Three Terms in Software That We Should Consider Retiring 

There are some terms in common use in the software industry that, while originally well-intentioned, have since become damaging rather than useful. 


Sprints were originally meant to create some focused time for engineers to give them space for concentration and deep work. They are only supposed to happen periodically, and in between less intense phases of planning and learning.

The unfortunate reality is that in most Scrum teams, the group ends up sprinting all the time.

Many Scrum teams have sprints as a constant fixture, filling entire calendar years in 2-week blocks. The amount of work done each sprint is measured and copious management time is spent analyzing and improving that velocity.

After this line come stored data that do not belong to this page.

-- ==== Sys2Proof/Laws/Ops.lean ====
section
/-! SUPPORT. Laws/Ops.lean: for each shared operation, what it leaves as it is, and once what it can do. -/

namespace Sys2Proof.Machine

/-! `beginWrite` -/

@[simp] theorem beginWrite_pending (k : RecKey) (w : List CmdPort) (s : State) : (beginWrite k w s).pending = s.pending := by cases k <;> rfl
@[simp] theorem beginWrite_uptime (k : RecKey) (w : List CmdPort) (s : State) : (beginWrite k w s).uptime = s.uptime := by cases k <;> rfl
@[simp] theorem beginWrite_events (k : RecKey) (w : List CmdPort) (s : State) : (beginWrite k w s).events = s.events := by cases k <;> rfl
@[simp] theorem beginWrite_choices (k : RecKey) (w : List CmdPort) (s : State) : (beginWrite k w s).choices = s.choices := by cases k <;> rfl
@[simp] theorem beginWrite_secondsDone (k : RecKey) (w : List CmdPort) (s : State) : (beginWrite k w s).secondsDone = s.secondsDone := by cases k <;> rfl
@[simp] theorem beginWrite_cadenceDone (k : RecKey) (w : List CmdPort) (s : State) : (beginWrite k w s).cadenceDone = s.cadenceDone := by cases k <;> rfl
@[simp] theorem beginWrite_pins (k : RecKey) (w : List CmdPort) (s : State) : (beginWrite k w s).pins = s.pins := by cases k <;> rfl
@[simp] theorem beginWrite_work (k : RecKey) (w : List CmdPort) (s : State) : (beginWrite k w s).work = s.work := by cases k <;> rfl
@[simp] theorem beginWrite_lamp (k : RecKey) (w : List CmdPort) (s : State) : (beginWrite k w s).lamp = s.lamp := by cases k <;> rfl
@[simp] theorem beginWrite_mode (k : RecKey) (w : List CmdPort) (s : State) : (beginWrite k w s).mode = s.mode := by cases k <;> rfl
@[simp] theorem beginWrite_heat (k : RecKey) (w : List CmdPort) (s : State) : (beginWrite k w s).heat = s.heat := by cases k <;> rfl
@[simp] theorem beginWrite_ports (k : RecKey) (w : List CmdPort) (s : State) : (beginWrite k w s).ports = s.ports := by cases k <;> rfl
@[simp] theorem beginWrite_sel (k : RecKey) (w : List CmdPort) (s : State) : (beginWrite k w s).sel = s.sel := by cases k <;> rfl
@[simp] theorem beginWrite_geo (k : RecKey) (w : List CmdPort) (s : State) : (beginWrite k w s).geo = s.geo := by cases k <;> rfl
@[simp] theorem beginWrite_sched (k : RecKey) (w : List CmdPort) (s : State) : (beginWrite k w s).sched = s.sched := by cases k <;> rfl
@[simp] theorem beginWrite_lock (k : RecKey) (w : List CmdPort) (s : State) : (beginWrite k w s).lock = s.lock := by cases k <;> rfl
@[simp] theorem beginWrite_comms (k : RecKey) (w : List CmdPort) (s : State) : (beginWrite k w s).comms = s.comms := by cases k <;> rfl
@[simp] theorem beginWrite_faults (k : RecKey) (w : List CmdPort) (s : State) : (beginWrite k w s).faults = s.faults := by cases k <;> rfl
@[simp] theorem beginWrite_notices (k : RecKey) (w : List CmdPort) (s : State) : (beginWrite k w s).notices = s.notices := by cases k <;> rfl

/-! `startWrite` -/

@[simp] theorem startWrite_pending (s : State) : (startWrite s).pending = s.pending := by
  unfold startWrite
  split
  · rfl
  · split
    · simp
    · split <;> simp
@[simp] theorem startWrite_uptime (s : State) : (startWrite s).uptime = s.uptime := by
  unfold startWrite
  split
  · rfl
  · split
    · simp
    · split <;> simp
@[simp] theorem startWrite_events (s : State) : (startWrite s).events = s.events := by
  unfold startWrite
  split
  · rfl
  · split
    · simp
    · split <;> simp
@[simp] theorem startWrite_choices (s : State) : (startWrite s).choices = s.choices := by
  unfold startWrite
  split
  · rfl
  · split
    · simp
    · split <;> simp
@[simp] theorem startWrite_secondsDone (s : State) : (startWrite s).secondsDone = s.secondsDone := by
  unfold startWrite
  split
  · rfl
  · split
    · simp
    · split <;> simp
@[simp] theorem startWrite_cadenceDone (s : State) : (startWrite s).cadenceDone = s.cadenceDone := by
  unfold startWrite
  split
  · rfl
  · split
    · simp
    · split <;> simp
@[simp] theorem startWrite_pins (s : State) : (startWrite s).pins = s.pins := by
  unfold startWrite
  split
  · rfl
  · split
    · simp
    · split <;> simp
@[simp] theorem startWrite_work (s : State) : (startWrite s).work = s.work := by
  unfold startWrite
  split
  · rfl
  · split
    · simp
    · split <;> simp
@[simp] theorem startWrite_lamp (s : State) : (startWrite s).lamp = s.lamp := by
  unfold startWrite
  split
  · rfl
  · split
    · simp
    · split <;> simp
@[simp] theorem startWrite_mode (s : State) : (startWrite s).mode = s.mode := by
  unfold startWrite
  split
  · rfl
  · split
    · simp
    · split <;> simp
@[simp] theorem startWrite_heat (s : State) : (startWrite s).heat = s.heat := by
  unfold startWrite
  split
  · rfl
  · split
    · simp
    · split <;> simp
@[simp] theorem startWrite_ports (s : State) : (startWrite s).ports = s.ports := by
  unfold startWrite
  split
  · rfl
  · split
    · simp
    · split <;> simp
@[simp] theorem startWrite_sel (s : State) : (startWrite s).sel = s.sel := by
  unfold startWrite
  split
  · rfl
  · split
    · simp
    · split <;> simp
@[simp] theorem startWrite_geo (s : State) : (startWrite s).geo = s.geo := by
  unfold startWrite
  split
  · rfl
  · split
    · simp
    · split <;> simp
@[simp] theorem startWrite_sched (s : State) : (startWrite s).sched = s.sched := by
  unfold startWrite
  split
  · rfl
  · split
    · simp
    · split <;> simp
@[simp] theorem startWrite_lock (s : State) : (startWrite s).lock = s.lock := by
  unfold startWrite
  split
  · rfl
  · split
    · simp
    · split <;> simp
@[simp] theorem startWrite_comms (s : State) : (startWrite s).comms = s.comms := by
  unfold startWrite
  split
  · rfl
  · split
    · simp
    · split <;> simp
@[simp] theorem startWrite_faults (s : State) : (startWrite s).faults = s.faults := by
  unfold startWrite
  split
  · rfl
  · split
    · simp
    · split <;> simp
@[simp] theorem startWrite_notices (s : State) : (startWrite s).notices = s.notices := by
  unfold startWrite
  split
  · rfl
  · split
    · simp
    · split <;> simp

/-! `askOwn` -/

@[simp] theorem askOwn_pending (k : RecKey) (s : State) : (askOwn k s).pending = s.pending := by unfold askOwn; split <;> simp
@[simp] theorem askOwn_uptime (k : RecKey) (s : State) : (askOwn k s).uptime = s.uptime := by unfold askOwn; split <;> simp
@[simp] theorem askOwn_events (k : RecKey) (s : State) : (askOwn k s).events = s.events := by unfold askOwn; split <;> simp
@[simp] theorem askOwn_choices (k : RecKey) (s : State) : (askOwn k s).choices = s.choices := by unfold askOwn; split <;> simp
@[simp] theorem askOwn_secondsDone (k : RecKey) (s : State) : (askOwn k s).secondsDone = s.secondsDone := by unfold askOwn; split <;> simp
@[simp] theorem askOwn_cadenceDone (k : RecKey) (s : State) : (askOwn k s).cadenceDone = s.cadenceDone := by unfold askOwn; split <;> simp
@[simp] theorem askOwn_pins (k : RecKey) (s : State) : (askOwn k s).pins = s.pins := by unfold askOwn; split <;> simp
@[simp] theorem askOwn_work (k : RecKey) (s : State) : (askOwn k s).work = s.work := by unfold askOwn; split <;> simp
@[simp] theorem askOwn_lamp (k : RecKey) (s : State) : (askOwn k s).lamp = s.lamp := by unfold askOwn; split <;> simp
@[simp] theorem askOwn_mode (k : RecKey) (s : State) : (askOwn k s).mode = s.mode := by unfold askOwn; split <;> simp
@[simp] theorem askOwn_heat (k : RecKey) (s : State) : (askOwn k s).heat = s.heat := by unfold askOwn; split <;> simp
@[simp] theorem askOwn_ports (k : RecKey) (s : State) : (askOwn k s).ports = s.ports := by unfold askOwn; split <;> simp
@[simp] theorem askOwn_sel (k : RecKey) (s : State) : (askOwn k s).sel = s.sel := by unfold askOwn; split <;> simp
@[simp] theorem askOwn_geo (k : RecKey) (s : State) : (askOwn k s).geo = s.geo := by unfold askOwn; split <;> simp
@[simp] theorem askOwn_sched (k : RecKey) (s : State) : (askOwn k s).sched = s.sched := by unfold askOwn; split <;> simp
@[simp] theorem askOwn_lock (k : RecKey) (s : State) : (askOwn k s).lock = s.lock := by unfold askOwn; split <;> simp
@[simp] theorem askOwn_comms (k : RecKey) (s : State) : (askOwn k s).comms = s.comms := by unfold askOwn; split <;> simp
@[simp] theorem askOwn_faults (k : RecKey) (s : State) : (askOwn k s).faults = s.faults := by unfold askOwn; split <;> simp
@[simp] theorem askOwn_notices (k : RecKey) (s : State) : (askOwn k s).notices = s.notices := by unfold askOwn; split <;> simp

/-! `askFor` -/

@[simp] theorem askFor_pending (w : List CmdPort) (k : RecKey) (s : State) : (askFor w k s).pending = s.pending := by unfold askFor; split <;> simp
@[simp] theorem askFor_uptime (w : List CmdPort) (k : RecKey) (s : State) : (askFor w k s).uptime = s.uptime := by unfold askFor; split <;> simp
@[simp] theorem askFor_events (w : List CmdPort) (k : RecKey) (s : State) : (askFor w k s).events = s.events := by unfold askFor; split <;> simp
@[simp] theorem askFor_choices (w : List CmdPort) (k : RecKey) (s : State) : (askFor w k s).choices = s.choices := by unfold askFor; split <;> simp
@[simp] theorem askFor_secondsDone (w : List CmdPort) (k : RecKey) (s : State) : (askFor w k s).secondsDone = s.secondsDone := by unfold askFor; split <;> simp
@[simp] theorem askFor_cadenceDone (w : List CmdPort) (k : RecKey) (s : State) : (askFor w k s).cadenceDone = s.cadenceDone := by unfold askFor; split <;> simp
@[simp] theorem askFor_pins (w : List CmdPort) (k : RecKey) (s : State) : (askFor w k s).pins = s.pins := by unfold askFor; split <;> simp
@[simp] theorem askFor_work (w : List CmdPort) (k : RecKey) (s : State) : (askFor w k s).work = s.work := by unfold askFor; split <;> simp
@[simp] theorem askFor_lamp (w : List CmdPort) (k : RecKey) (s : State) : (askFor w k s).lamp = s.lamp := by unfold askFor; split <;> simp
@[simp] theorem askFor_mode (w : List CmdPort) (k : RecKey) (s : State) : (askFor w k s).mode = s.mode := by unfold askFor; split <;> simp
@[simp] theorem askFor_heat (w : List CmdPort) (k : RecKey) (s : State) : (askFor w k s).heat = s.heat := by unfold askFor; split <;> simp
@[simp] theorem askFor_ports (w : List CmdPort) (k : RecKey) (s : State) : (askFor w k s).ports = s.ports := by unfold askFor; split <;> simp
@[simp] theorem askFor_sel (w : List CmdPort) (k : RecKey) (s : State) : (askFor w k s).sel = s.sel := by unfold askFor; split <;> simp
@[simp] theorem askFor_geo (w : List CmdPort) (k : RecKey) (s : State) : (askFor w k s).geo = s.geo := by unfold askFor; split <;> simp
@[simp] theorem askFor_sched (w : List CmdPort) (k : RecKey) (s : State) : (askFor w k s).sched = s.sched := by unfold askFor; split <;> simp
@[simp] theorem askFor_lock (w : List CmdPort) (k : RecKey) (s : State) : (askFor w k s).lock = s.lock := by unfold askFor; split <;> simp
@[simp] theorem askFor_comms (w : List CmdPort) (k : RecKey) (s : State) : (askFor w k s).comms = s.comms := by unfold askFor; split <;> simp
@[simp] theorem askFor_faults (w : List CmdPort) (k : RecKey) (s : State) : (askFor w k s).faults = s.faults := by unfold askFor; split <;> simp
@[simp] theorem askFor_notices (w : List CmdPort) (k : RecKey) (s : State) : (askFor w k s).notices = s.notices := by unfold askFor; split <;> simp

/-! `ask` -/

@[simp] theorem ask_pending (snd : Sender) (k : RecKey) (s : State) : (ask snd k s).pending = s.pending := by simp [ask]
@[simp] theorem ask_uptime (snd : Sender) (k : RecKey) (s : State) : (ask snd k s).uptime = s.uptime := by simp [ask]
@[simp] theorem ask_events (snd : Sender) (k : RecKey) (s : State) : (ask snd k s).events = s.events := by simp [ask]
@[simp] theorem ask_choices (snd : Sender) (k : RecKey) (s : State) : (ask snd k s).choices = s.choices := by simp [ask]
@[simp] theorem ask_secondsDone (snd : Sender) (k : RecKey) (s : State) : (ask snd k s).secondsDone = s.secondsDone := by simp [ask]
@[simp] theorem ask_cadenceDone (snd : Sender) (k : RecKey) (s : State) : (ask snd k s).cadenceDone = s.cadenceDone := by simp [ask]
@[simp] theorem ask_pins (snd : Sender) (k : RecKey) (s : State) : (ask snd k s).pins = s.pins := by simp [ask]
@[simp] theorem ask_work (snd : Sender) (k : RecKey) (s : State) : (ask snd k s).work = s.work := by simp [ask]
@[simp] theorem ask_lamp (snd : Sender) (k : RecKey) (s : State) : (ask snd k s).lamp = s.lamp := by simp [ask]
@[simp] theorem ask_mode (snd : Sender) (k : RecKey) (s : State) : (ask snd k s).mode = s.mode := by simp [ask]
@[simp] theorem ask_heat (snd : Sender) (k : RecKey) (s : State) : (ask snd k s).heat = s.heat := by simp [ask]
@[simp] theorem ask_ports (snd : Sender) (k : RecKey) (s : State) : (ask snd k s).ports = s.ports := by simp [ask]
@[simp] theorem ask_sel (snd : Sender) (k : RecKey) (s : State) : (ask snd k s).sel = s.sel := by simp [ask]
@[simp] theorem ask_geo (snd : Sender) (k : RecKey) (s : State) : (ask snd k s).geo = s.geo := by simp [ask]
@[simp] theorem ask_sched (snd : Sender) (k : RecKey) (s : State) : (ask snd k s).sched = s.sched := by simp [ask]
@[simp] theorem ask_lock (snd : Sender) (k : RecKey) (s : State) : (ask snd k s).lock = s.lock := by simp [ask]
@[simp] theorem ask_comms (snd : Sender) (k : RecKey) (s : State) : (ask snd k s).comms = s.comms := by simp [ask]
@[simp] theorem ask_faults (snd : Sender) (k : RecKey) (s : State) : (ask snd k s).faults = s.faults := by simp [ask]
@[simp] theorem ask_notices (snd : Sender) (k : RecKey) (s : State) : (ask snd k s).notices = s.notices := by simp [ask]

/-! `enterCooling` -/

@[simp] theorem enterCooling_pending (b : Bay) (s : State) : (enterCooling b s).pending = s.pending := rfl
@[simp] theorem enterCooling_uptime (b : Bay) (s : State) : (enterCooling b s).uptime = s.uptime := rfl
@[simp] theorem enterCooling_events (b : Bay) (s : State) : (enterCooling b s).events = s.events := rfl
@[simp] theorem enterCooling_choices (b : Bay) (s : State) : (enterCooling b s).choices = s.choices := rfl
@[simp] theorem enterCooling_secondsDone (b : Bay) (s : State) : (enterCooling b s).secondsDone = s.secondsDone := rfl
@[simp] theorem enterCooling_cadenceDone (b : Bay) (s : State) : (enterCooling b s).cadenceDone = s.cadenceDone := rfl
@[simp] theorem enterCooling_pins (b : Bay) (s : State) : (enterCooling b s).pins = s.pins := rfl
@[simp] theorem enterCooling_work (b : Bay) (s : State) : (enterCooling b s).work = s.work := rfl
@[simp] theorem enterCooling_store (b : Bay) (s : State) : (enterCooling b s).store = s.store := rfl
@[simp] theorem enterCooling_wear (b : Bay) (s : State) : (enterCooling b s).wear = s.wear := rfl
@[simp] theorem enterCooling_mode (b : Bay) (s : State) : (enterCooling b s).mode = s.mode := rfl
@[simp] theorem enterCooling_heat (b : Bay) (s : State) : (enterCooling b s).heat = s.heat := rfl
@[simp] theorem enterCooling_ports (b : Bay) (s : State) : (enterCooling b s).ports = s.ports := rfl
@[simp] theorem enterCooling_sel (b : Bay) (s : State) : (enterCooling b s).sel = s.sel := rfl
@[simp] theorem enterCooling_geo (b : Bay) (s : State) : (enterCooling b s).geo = s.geo := rfl
@[simp] theorem enterCooling_sched (b : Bay) (s : State) : (enterCooling b s).sched = s.sched := rfl
@[simp] theorem enterCooling_lock (b : Bay) (s : State) : (enterCooling b s).lock = s.lock := rfl
@[simp] theorem enterCooling_comms (b : Bay) (s : State) : (enterCooling b s).comms = s.comms := rfl
@[simp] theorem enterCooling_faults (b : Bay) (s : State) : (enterCooling b s).faults = s.faults := rfl
@[simp] theorem enterCooling_notices (b : Bay) (s : State) : (enterCooling b s).notices = s.notices := rfl
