/-- Settles O44, part EXTEND. -/
theorem extend_stored {w : String} {m : Nat} (hl : lockedOut s snd.cls = false) (hclock : s.sched.clock = some c)
    (ho : s.sched.active = some o) (h : takesNow s snd [w] = true) (hm : parseNatIn 1 60 w = some m)
    (hc : below snd .presenter = false) :
    let e := if o.phase = .grace then (c.abs / 60 - o.date * 1440) + 1 + m else o.stop + m
    let o' : Occ := { o with stop := e, phase := .running }
    e ≤ 1440 → extendConflict s o e = none →
    ∃ t, exec (.extend snd [w]) s = .next (answer snd ⟨t, ["OK", "EXTEND", showNat o.booking, "END", showMinute e], 0, none⟩) ∧
      t.sched.active = some o' ∧ essence t = essence { s with sched := { s.sched with active := some o' } } ∧
      placed s t (levelNotice s t ++ [runningNoticeOf o']) := by
  intro e o' he hconf
  have hend : extendedEnd c o m = e := by
    unfold extendedEnd minuteOn
    cases hp : o.phase <;> simp [e, hp]
  have hcmd : cmdExtend snd [w] (nextEvent s) =
      yes (extendTo o e (nextEvent s)) (fun _ => ["EXTEND", showNat o.booking, "END", showMinute e]) := by
    have hparse : parseExtend [w] = some m := hm
    have hconf' : extendConflict (nextEvent s) o e = none := hconf
    simp only [cmdExtend, hparse]
    rw [gate_passes (s := nextEvent s) hc hl]
    simp only [extendBy, nextEvent_sched, hclock, ho, hend, if_neg (Nat.not_lt.2 he), hconf']
  obtain ⟨hactive, hessence, hfaults, hnotices⟩ := extendTo_rest o e (nextEvent s)
  refine ⟨_, (run_verb h).trans (congrArg (fun a => Host.Outcome.next (answer snd a)) hcmd), ?_, ?_, ?_⟩
  · rw [settle_active, hactive]
    rfl
  · rw [essence_settle, hessence]
    exact essence_nextEvent (putActiveOcc o' s)
  · rw [levelNotice_settle]
    exact placed_settle hfaults hnotices

/-! ## ENDNOW -/

/-- A record whose phase has ended into Grace at a minute. -/
def graced (o : Occ) (m : Nat) : Occ := { o with stop := m, phase := .grace }

theorem enterGrace_at (o : Occ) (m : Nat) (s : State) : enterGrace (putActiveOcc { o with stop := m } s) =
    if s.lock.maint = true then putActiveOcc (graced o m) s
    else notify .booking .active (graceNotice (graced o m)).fields (clearUnlocked (putActiveOcc (graced o m) s)) := by
  have hwith : withheld (putActiveOcc { o with stop := m } s) = s.lock.maint := withheld_eq _
  show (if withheld (putActiveOcc { o with stop := m } s) = true then _ else _) = _
  rw [hwith]
  rfl

/-- The lock as a phase's end leaves it outside Maintenance (R142). -/
def relocked (s : State) : LockUnit := if s.lock.maint = true then s.lock else { s.lock with unlocked := false, unlockedBy := none }

/-- What the end of a phase into Grace leaves. -/
structure Graced (o : Occ) (s g : State) : Prop where
  sched : g.sched = { s.sched with active := some o }
  lock : g.lock = relocked s
  lamp : g.lamp = s.lamp
  faults : g.faults = s.faults
  notices : g.notices = (if s.lock.maint = true then [] else [graceNotice o]).foldl (fun q n => q.put n) s.notices
  essence : essence g = essence { s with sched := g.sched, lock := g.lock }

theorem enterGrace_graced (o : Occ) (m : Nat) (s : State) : Graced (graced o m) s (enterGrace (putActiveOcc { o with stop := m } s)) := by
  rw [enterGrace_at]
  by_cases hm : s.lock.maint = true
  · rw [if_pos hm]
    exact ⟨rfl, (if_pos hm).symm, rfl, rfl, by rw [if_pos hm]; rfl, rfl⟩
  · rw [if_neg hm]
    exact ⟨rfl, (if_neg hm).symm, rfl, rfl, by rw [if_neg hm]; rfl, by rw [essence_notify]; rfl⟩

/-- A retirement touches neither the lamps nor the lock, and places no notice. -/
theorem retireEnded_rest (o : Occ) (s : State) :
    (retireEnded o s).lamp = s.lamp ∧ (retireEnded o s).lock = s.lock ∧ (retireEnded o s).faults = s.faults ∧
      (retireEnded o s).notices = s.notices := by
  have hretire : (retireBooking o.booking s).lamp = s.lamp ∧ (retireBooking o.booking s).lock = s.lock ∧
      (retireBooking o.booking s).faults = s.faults ∧ (retireBooking o.booking s).notices = s.notices := by
    unfold retireBooking writeExceptions emptyBooking
    split <;> simp
  unfold retireEnded
  split
  · generalize retireBooking o.booking s = r at hretire
    have hite (p : Prop) [Decidable p] : (if p then r else s).lamp = s.lamp ∧ (if p then r else s).lock = s.lock ∧
        (if p then r else s).faults = s.faults ∧ (if p then r else s).notices = s.notices := by
      split
      · exact hretire
      · exact ⟨rfl, rfl, rfl, rfl⟩
    exact hite _
  · exact ⟨rfl, rfl, rfl, rfl⟩

/-- What the end of the active record leaves, before the schedule's drop. -/
structure Ended (o : Occ) (s g : State) : Prop where
  sched : g.sched = { s.sched with active := none, lastEnded := some (o.booking, o.date) }
  lock : g.lock = s.lock
  lamp : g.lamp = s.lamp
  faults : g.faults = s.faults
  notices : g.notices = (if s.lock.maint = true then [] else [bookingNotice .active o ["END"]]).foldl (fun q n => q.put n) s.notices

theorem endActive_ended (h : s.sched.active = some o) : Ended o s (endActive s) := by
  have hend : endActive s = endNotice o (retireEnded o (emptyActive o s)) := by simp only [endActive, h]
  obtain ⟨hlamp, hlock, hfaults, hnotices⟩ := retireEnded_rest o (emptyActive o s)
  have hwith : withheld (retireEnded o (emptyActive o s)) = s.lock.maint := by
    rw [withheld_eq, hlock]
    rfl
  have hnotice : endNotice o (retireEnded o (emptyActive o s)) = if s.lock.maint = true then retireEnded o (emptyActive o s)
      else notify .booking .active (occFields o ["END"]) (retireEnded o (emptyActive o s)) := by
    rw [endNotice, hwith]
  refine ⟨endActive_sched h, ?_, ?_, ?_, ?_⟩ <;> rw [hend, hnotice] <;> split
  · exact hlock
  · exact hlock
  · exact hlamp
  · exact hlamp
  · exact hfaults
  · exact hfaults
  · rw [hnotices]
    rfl
  · rw [notify_notices, hnotices]
    rfl

/-- The schedule's drop after the end of the active record. -/
structure Dropped (s t : State) : Prop where
  drops : s.sched.upcoming = none → s.lock.maint = false → t.lamp.count = 0
  stays : s.sched.upcoming ≠ none ∨ s.lock.maint = true →
    t.lamp.count = s.lamp.count ∧ t.lamp.origin = s.lamp.origin ∧ t.lamp.wanted = s.lamp.wanted
  sched : t.sched = s.sched
  lock : t.lock = s.lock
  faults : t.faults = s.faults
  notices : t.notices = s.notices

theorem scheduleDrop_dropped (h : s.sched.active = none) : Dropped s (scheduleDrop s) := by
  obtain ⟨hdrops, hstays⟩ := scheduleDrop_emptied h
  obtain ⟨hfaults, hnotices⟩ := scheduleDrop_rest s
  refine ⟨fun hu hm => ?_, fun hor => ?_, scheduleDrop_sched s, ?_, hfaults, hnotices⟩
  · rw [hdrops hu hm]
    exact (setDemand_rest ..).1
  · rw [hstays hor]
    exact ⟨rfl, rfl, rfl⟩
  · unfold scheduleDrop
    split
    · rfl
    · simp

theorem endPhase_grace (hclock : s.sched.clock = some c) (ho : s.sched.active = some o) (hg : o.phase = .grace) :
    endPhase s = yes (scheduleDrop (endActive s)) (fun _ => ["ENDNOW", showNat o.booking, "END"]) := by
  simp only [endPhase, hclock, ho, if_pos hg]

theorem endPhase_running (hclock : s.sched.clock = some c) (ho : s.sched.active = some o) (hg : o.phase ≠ .grace) :
    endPhase s = yes (endRunning o (c.abs / 60 - o.date * 1440) s) (fun _ => ["ENDNOW", showNat o.booking, "GRACE", "UNTIL",
      showMinute ((c.abs / 60 - o.date * 1440 + o.grace) % 1440)]) := by
  simp only [endPhase, hclock, ho, if_neg hg]
  rfl

/-- Settles O44, part ENDNOW of a Grace. -/
theorem endnow_grace (hl : lockedOut s snd.cls = false) (hclock : s.sched.clock = some c) (ho : s.sched.active = some o)
    (h : takesNow s snd [] = true) (hc : below snd .operator = false) (hg : o.phase = .grace) :
    ∃ t, exec (.endnow snd []) s = .next (answer snd ⟨t, ["OK", "ENDNOW", showNat o.booking, "END"], 0, none⟩) ∧
      t.sched.active = none ∧ t.sched.lastEnded = some (o.booking, o.date) ∧ t.sched.upcoming = s.sched.upcoming ∧
      (s.sched.upcoming = none → s.lock.maint = false → t.lamp.count = 0) ∧
      (s.sched.upcoming ≠ none ∨ s.lock.maint = true → t.lamp.count = s.lamp.count ∧ t.lamp.origin = s.lamp.origin ∧
        t.lamp.wanted = s.lamp.wanted) ∧ t.lock = s.lock ∧
      placed s t (if s.lock.maint = true then [] else [bookingNotice .active o ["END"]]) := by
  have hcmd : cmdEndnow snd [] (nextEvent s) =
      yes (scheduleDrop (endActive (nextEvent s))) (fun _ => ["ENDNOW", showNat o.booking, "END"]) :=
    (gate_passes (s := nextEvent s) hc hl).trans (endPhase_grace (s := nextEvent s) hclock ho hg)
  have hend := endActive_ended (s := nextEvent s) ho
  generalize endActive (nextEvent s) = g at hcmd hend
  have hdrop := scheduleDrop_dropped (s := g) (by rw [hend.sched])
  generalize scheduleDrop g = z at hcmd hdrop
  have hsched : z.sched = { s.sched with active := none, lastEnded := some (o.booking, o.date) } := by
    rw [hdrop.sched, hend.sched, nextEvent_sched]
  refine ⟨_, (run_verb h).trans (congrArg (fun a => Host.Outcome.next (answer snd a)) hcmd), ?_, ?_, ?_, fun hu hm => ?_, fun hor => ?_,
    ?_, placed_settle ?_ ?_⟩
  · rw [settle_active, hsched]
  · rw [settle_lastEnded, hsched]
  · rw [settle_upcoming, hsched]
  · rw [settle_count]
    exact hdrop.drops (by rw [hend.sched]; exact hu) (by rw [hend.lock]; exact hm)
  · rw [settle_count, settle_origin, settle_wanted]
    have hstays := hdrop.stays (by rw [hend.sched, hend.lock]; exact hor)
    rwa [hend.lamp] at hstays
  · rw [settle_lock, hdrop.lock, hend.lock, nextEvent_lock]
  · rw [hdrop.faults, hend.faults, nextEvent_faults]
  · rw [hdrop.notices, hend.notices, nextEvent_notices, nextEvent_lock]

Guilt sets in when engineers don’t make all of their commitments in a sprint, causing end-of-sprint stress and rushed work with lower quality to make sure enough story points are offered at the sprint altar. And once a sprint ends, a new one starts immediately after the last one. Over time, this leads to a vicious cycle of team attrition, loss of organizational knowledge, and managers need to spend more time hiring, onboarding, and training, only to burn everyone out again. 

Long-term sustainable development is better done in pulses, alternating between a period of heads-down, non-interrupted engineering and a less intense “come up for air” phase of customer interactions, retrospectives, creative explorations, direct feedback, and learning.

Athletes can’t sprint all the time, and software teams can’t either. Another term to consider is “iteration”, which focuses more on the outcome of what the team accomplishes (iterative improvement of their product for their customer’s benefit) instead of focusing too much on the process of how they achieve it (through a sprint).

“Culture Fit”

Hiring and building effective teams is tough, and requires thoughtful preparation and process. The right hire can radically boost a team’s morale and productivity, but the wrong hire could catalyze destructive behaviors and cause a team to implode.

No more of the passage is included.